-- ==== Sys2Proof/Machine/Cores.lean ====
section
/-! DEFINITION. The service cores: failure, failover, promotion and restart (R464, R537), and the record every fence
leaves (R432). -/

namespace Sys2Proof.Machine

/-- The record and the event of a fence (R432, Table 14-8): its source, and the unit's state before. -/
def State.fenceRec (s : State) (w : Word) (source before : Nat) (aux : Word) : State :=
  (s.record { blankRec w 0x45 3 with
    syndrome := [BitVec.ofNat 8 source, BitVec.ofNat 8 before]
    aux := aux }).raise 322

def coreUnit (k : Fin 2) : Word := unitId 5 0 0x40 k.val
def otherCore (k : Fin 2) : Fin 2 := if k = 0 then 1 else 0
def State.core (s : State) (k : Fin 2) : Core := s.cores[k]
def State.modCore (s : State) (k : Fin 2) (f : Core → Core) : State := { s with cores := upd s.cores k f }

/-- A route with the bit of core `x` moved to core `y` (R464). -/
def movedRoute (x y r : Nat) : Nat := if r.testBit x then (Nat.xor r (2 ^ x)) ||| 2 ^ y else r

def movedRoutes (x y : Nat) (w : Word) : Word :=
  BitVec.ofNat 32 (((List.range 8).map (fun i => movedRoute x y (w.field (4 * i + 3) (4 * i)) * 16 ^ i)).foldl (· + ·) 0)

/-- What a failover does in the event controller (R464 steps 1, 2 and 4). -/
def Evc.failover (v : Evc) (x y : Fin 2) : Evc :=
  let ended := [2 * x.val, 2 * x.val + 1].filterMap (fun i => v.insvc[Fin.ofNat 6 i])
  { v with
    routes := v.routes.map (movedRoutes x.val y.val)
    pend := (ended.filter (fun e => !levelEvent e)).foldl (fun l e => insertNat e l) v.pend
    insvc := Vector.ofFn (fun (i : Fin 6) => if i.val / 2 = x.val then none else v.insvc[i])
    failovers := satAdd 0xFF v.failovers 1 }

/-- R464: routes move, service at the failed core ends, the route locks clear, FAILOVER is raised. -/
def State.failover (s : State) (x : Fin 2) : State :=
  let s := { s with req := s.req.map (fun (r : ReqState) => { r with routeLock := false }) }
  (s.evUpdate (fun v => v.failover x (otherCore x))).raise 326

/-- An activation of firmware under way is aborted: the core that was active runs on (R538). -/
def State.abortActivation (s : State) : State :=
  match s.cfg.activating with
  | none => s
  | some (_, old) =>
    ({ s with cfg := { s.cfg with activating := none } }).modCore (otherCore (Fin.ofNat 2 old)) (fun c => { c with promoting := false })

/-- Whether a core that fails now has failed within the hour (R537 step 4). -/
def Core.failedLately (c : Core) (now : Nat) : Bool := c.failedAt.any (fun t => decide (now < t + 90000000000))

/-- A service core fails (R464, R537). -/
def State.coreFail (s : State) (k : Fin 2) (fence : Bool) : State :=
  if (s.core k).state == .failed then s
  else
    let s := s.abortActivation
    let wasActive := (s.core k).state == .active
    let promotes := wasActive && (s.core (otherCore k)).state == .standby
    let again := fence || (s.core k).failedLately s.tick
    let s := s.modCore k (fun c => { c with
      state := .failed
      failedAt := some s.tick
      promoting := false
      fenced := c.fenced || again })
    let s := s.modCore (otherCore k) (fun c => { c with promoting := c.promoting || promotes })
    let s := s.failover k
    let s := s.record { blankRec (coreUnit k) 0x4C 1 with
      syndrome := [BitVec.ofNat 8 k.val, BitVec.ofNat 8 (otherCore k).val] }
    let s := if wasActive then
        s.note (if k = 0 then .coreA else .coreB) .failover (if promotes then 0 else 2) (coreUnit k).toNat 0 0
      else s
    if again && !fence then s.fenceRec (coreUnit k) 5 0 0 else s

/-- SERVICE_CORE_FAILURE (R537): a missed heartbeat or an uncorrectable error. -/
def execServiceCoreFailure (core : Fin 2) (_uncorrectable : Bool) (s : State) : Host.Outcome State Fault Refusal :=
  .next (s.coreFail core false)

/-- The new image runs: routes move as in a failover, without its event, and its slot is in force and marked (R538
steps 4 to 6). -/
def State.activated (s : State) : State :=
  match s.cfg.activating with
  | none => s
  | some (_, old) =>
    let o := 1 - s.cfg.fwSlot
    let s := { s with cfg := { s.cfg with
      activating := none
      fwSlot := o
      fw := upd s.cfg.fw (Fin.ofNat 2 o) (fun w => { w with bootMark := true }) } }
    let k : Fin 2 := Fin.ofNat 2 old
    let s := { s with req := s.req.map (fun (r : ReqState) => { r with routeLock := false }) }
    let s := s.evUpdate (fun v => { v.failover k (otherCore k) with failovers := v.failovers })
    s.modCore k (fun c => { c with state := .restarting })

/-- STANDBY_PROMOTED (R537 step 2, R538): the core runs as active from the last committed journal state; the other one
restarts. -/
def execStandbyPromoted (s : State) : Host.Outcome State Fault Refusal :=
  .next (match (List.finRange 2).find? (fun k => (s.core k).promoting && (s.core k).state == .standby) with
    | none => s
    | some k =>
      let s := s.modCore k (fun c => { c with state := .active, promoting := false })
      let s := s.modCore (otherCore k) (fun c =>
        if c.state == .failed && !c.fenced then { c with state := .restarting } else c)
      s.activated)

/-- CORE_RESTART_DONE (R537): a core that passes its self-test is STANDBY, or ACTIVE where no core is or becomes it; one
that fails it has failed again. -/
def execCoreRestartDone (core : Fin 2) (ok : Verdict) (s : State) : Host.Outcome State Fault Refusal :=
  .next (
    let c := s.core core
    let o := s.core (otherCore core)
    if c.fenced || !(c.state == .failed || c.state == .restarting) then s
    else match ok with
      | .pass =>
        s.modCore core (fun c => { c with state := if o.state == .active || o.promoting then .standby else .active })
      | .fail =>
        let again := c.failedLately s.tick
        let s := s.modCore core (fun c => { c with
          state := .failed
          failedAt := some s.tick
          fenced := again })
        if again then s.fenceRec (coreUnit core) 5 0 0 else s)

end Sys2Proof.Machine
end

PROBLEM TO SOLVE: Filter the data for the string "source" and copy every line that has it.

RESPONSE BELOW:
/-- The record and the event of a fence (R432, Table 14-8): its source, and the unit's state before. -/
def State.fenceRec (s : State) (w : Word) (source before : Nat) (aux : Word) : State :=
    syndrome := [BitVec.ofNat 8 source, BitVec.ofNat 8 before]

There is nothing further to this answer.